Genlerimizi soydan soya aktarıyoruz. Eğer düşük bir bağışıklık sistemine sahipsek, alerjik ailesel hikayelerimiz mevcutsa bunları çocuklarımıza aktarma ihtimalimiz vardır. Genlerin aktarımına etki etmemiz mümkün değildir. Ancak güncel bilimsel bilgiler çevre ve ortam şartlarının genler üstünde büyük etkisi olduğunu bildirmektedir. Müdahale edebildiğimiz bu şartları uygun ortamlara dönüştürmek elimizdedir.
Yaşam alanının havalandırılması, taze gıdaların tüketilmesi, kaliteli zeytin yağı tercihi, stressiz yaşam alanın oluşturulması gibi birçok etkeni düzenleyerek kaliteli çevre oluşturabiliriz.
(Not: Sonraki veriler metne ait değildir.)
-- ==== Sys2Proof/Machine/Ops.lean ====
section
/-!
DEFINITION. The named operations every block uses: reading and writing register fields, time, interrupts, the recorder,
items and completions (R6-R16, R410-R434, R636-R644).
-/

namespace Sys2Proof.Machine

/-! ### Angles -/

/-- The angle of a point (x, y) in 0.000001 degree (R127, R456). -/
def angleOf (y x : Int) : Int := if x = 0 && y = 0 then Config.atan2 y x else rdiv (turnOf y x * 360000000) (2 ^ 40)

/-- The circular mean of phases in 2^-32 cycle (R206): the direction of the sum of their directions. -/
def circMean (l : List Int) : Int :=
  let v := l.foldl (fun (a : Int × Int) (p : Int) => (a.1 + (dirOf p).1, a.2 + (dirOf p).2)) (0, 0)
  if v.1 = 0 && v.2 = 0 then Config.circMean l else rdiv (turnOf v.2 v.1) (2 ^ 8) % 2 ^ 32

/-! ### Register fields -/

/-- The store of a class (R10). -/
def RegFile.sel (r : RegFile) : Store → Tab Nat
  | .vol => r.vol
  | .mram => r.mram
  | .aon => r.aon
  | .ident => r.ident
  | .part p => (tabFind r.parts p).getD []

/-- Replace the store of a class. -/
def RegFile.upd (r : RegFile) (s : Store) (t : Tab Nat) : RegFile :=
  match s with
  | .vol => { r with vol := t }
  | .mram => { r with mram := t }
  | .aon => { r with aon := t }
  | .ident => { r with ident := t }
  | .part p => { r with parts := tabPut r.parts p t }

/-- The field has a copy (i, j). -/
def Fld.has (f : Fld) (i j : Nat) : Bool := i < f.n1 && j < f.n2

/-- The value of copy (i, j) of a field, cut to the field's width; the reset value where there is no such copy. -/
def Dev.get (d : Dev) (f : Fld) (i : Nat := 0) (j : Nat := 0) : Nat :=
  (if f.has i j then tabFind (d.regs.sel f.store) (f.key i j) else none).getD (f.reset i j) % 2 ^ f.width

/-- The field as a flag. -/
def Dev.on (d : Dev) (f : Fld) (i : Nat := 0) (j : Nat := 0) : Bool := d.get f i j != 0

/-- The field as a signed number (R5). -/
def Dev.geti (d : Dev) (f : Fld) (i : Nat := 0) (j : Nat := 0) : Int := dec2 f.width (d.get f i j)

/-- A store with a value in copy (i, j) of a field. A value equal to the reset value is not listed, so the store stays in
one canonical form. -/
def RegFile.put (r : RegFile) (f : Fld) (v i j : Nat) : RegFile :=
  let t := r.sel f.store
  r.upd f.store (if v = f.reset i j then tabDel t (f.key i j) else tabPut t (f.key i j) v)

/-- Store a value, cut to the field's width, in copy (i, j), where there is one. -/
def Dev.set (d : Dev) (f : Fld) (v : Nat) (i : Nat := 0) (j : Nat := 0) : Dev :=
  { d with regs := if f.has i j then d.regs.put f (v % 2 ^ f.width) i j else d.regs }

/-- Store a flag. -/
def Dev.put (d : Dev) (f : Fld) (b : Bool) (i : Nat := 0) (j : Nat := 0) : Dev := d.set f (b2n b) i j

/-- Store a value, saturating at the field's greatest value. -/
def Dev.sat (d : Dev) (f : Fld) (v : Nat) (i : Nat := 0) (j : Nat := 0) : Dev := d.set f (min v (2 ^ f.width - 1)) i j

/-- Count one up, saturating. -/
def Dev.inc (d : Dev) (f : Fld) (i : Nat := 0) (j : Nat := 0) : Dev := d.sat f (d.get f i j + 1) i j

/-- Store a signed value in two's complement, cut to the field's width. -/
def Dev.seti (d : Dev) (f : Fld) (z : Int) (i : Nat := 0) (j : Nat := 0) : Dev := d.set f (enc2 f.width z) i j

/-- Store a signed value, saturating. -/
def Dev.sati (d : Dev) (f : Fld) (z : Int) (i : Nat := 0) (j : Nat := 0) : Dev := d.set f (enc2 f.width (clamp2 f.width z)) i j

/-- Set or clear bit `n` of a field. -/
def Dev.setBit (d : Dev) (f : Fld) (n : Nat) (b : Bool) (i : Nat := 0) (j : Nat := 0) : Dev := d.set f (putBit (d.get f i j) n b) i j

/-- Bit `n` of a field. -/
def Dev.bit (d : Dev) (f : Fld) (n : Nat) (i : Nat := 0) (j : Nat := 0) : Bool := bitOf (d.get f i j) n

/-- Every field copy of the register map that lies at a BAR0 address, with its indices. -/
def fieldsAt (a : Nat) : List (Fld × Nat × Nat) :=
  regMap.filterMap fun f =>
    if f.base ≤ a then
      let o := a - f.base
      let i := o / f.s1
      let j := o % f.s1 / f.s2
      if i < f.n1 && j < f.n2 && o % f.s1 % f.s2 == 0 then some (f, i, j) else none
    else none

/-! ### Output and free values -/

/-- Put something out. -/
def Dev.emit (d : Dev) (o : Out) : Dev := { d with out := d.out ++ [o] }

/-- A free value and the state that has used it up (log entry 3). -/
def Dev.fresh (d : Dev) : Nat × Dev := (Config.free d.free, { d with free := d.free + 1 })

/-! ### Time -/

/-- Lengths in ns of the units of time (Scope and conventions, Time). -/
def ms : Nat := 1000000
/-- A fleet cycle, 10 ms. -/
def fleetCycle : Nat := 10 * ms
/-- A superframe, 100 ms. -/
def superframe : Nat := 100 * ms
/-- A slot, 250 µs. -/
def slotLen : Nat := 250000
/-- A GPS second. -/
def second : Nat := 1000 * ms

/-- Yard time, ns. -/
def Dev.now (d : Dev) : Nat := d.clk.yard

/-- Yard time runs: it stops with the TIME domain, or its reference, while the device runs (R187); in WATCH and DEEP it is the
AON island's RTC that counts on (log entry 81). -/
def Dev.timeGoes (d : Dev) : Bool := !(d.sys.field && d.get R.PWR_STATUS_STATE == 0)

/-- What `n` ns slew yard time by (R184): 1 ns in 5 ms, that is 200 ns a second, up to the rest of the slew. -/
def Clk.slewIn (c : Clk) (n : Nat) : Int :=
  let k : Int := (c.slewAcc + n) / 5000000
  if 0 ≤ c.slew then min k c.slew else max (-k) c.slew

/-- The clock after a slew of `n` ns: the rest of the slew. -/
def Clk.slewed (c : Clk) (n : Nat) : Clk :=
  let r := c.slew - c.slewIn n
  { c with slew := r, slewAcc := if r = 0 then 0 else (c.slewAcc + n) % 5000000 }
Çocuk bağışıklık sisteminin güçlü olması özellikle hastalıklarla savaşta oldukça önemlidir. Hastalanmadan ortam ve mevsim değişikliğine uyum sağlayabilmeleri için oldukça önemlidir. Mevsim değişiklikleri, okul dönemi, kapalı ortamlar, bakteriyel viral enfeksiyon dönemleri, hastalık varlığı durumunda süreci kısa sürede atlatabilmeleri için bağışıklık sistemini güçlü tutmak temel hedeftir. Özellikle anne sütü ile bebeği beslemek bağışıklık sistemini geliştirmek için önemli adımdır.
Yeterli su tüketimi, doğru beslenme, uyku düzeni, ortam hijyen koşulları en önemli etkenlerdir. Hastalık veya salgın gibi özel durumlarda besin takviyeleri de destekleyici oluyor. Özellikle çocuklara uygun D vitamini, Omega 3 balık yağı güvenilir takviyelerdir. Kara mürver (Sambucus nigra) şurubu çocuklar için uygun ve güvenilir bağışıklık sistemi desteğidir.
Çocuk sağlığı ve hastalıkları uzmanı hekimin önerisi ile hareket etmek gerektiği unutulmamalıdır.
Çocukların enerjilerini atabilecekleri ortamlar oluşturmaya da özen göstermek gerekir. Mutlu çocuklar psikolojik olarak sağlıklı çocukların gelişimini sağlayacaktır. Yapılan birçok çalışmada psikolojik sağlık ile bedensel bağlığın birebir ilişkili olduğunu bildirmektedir.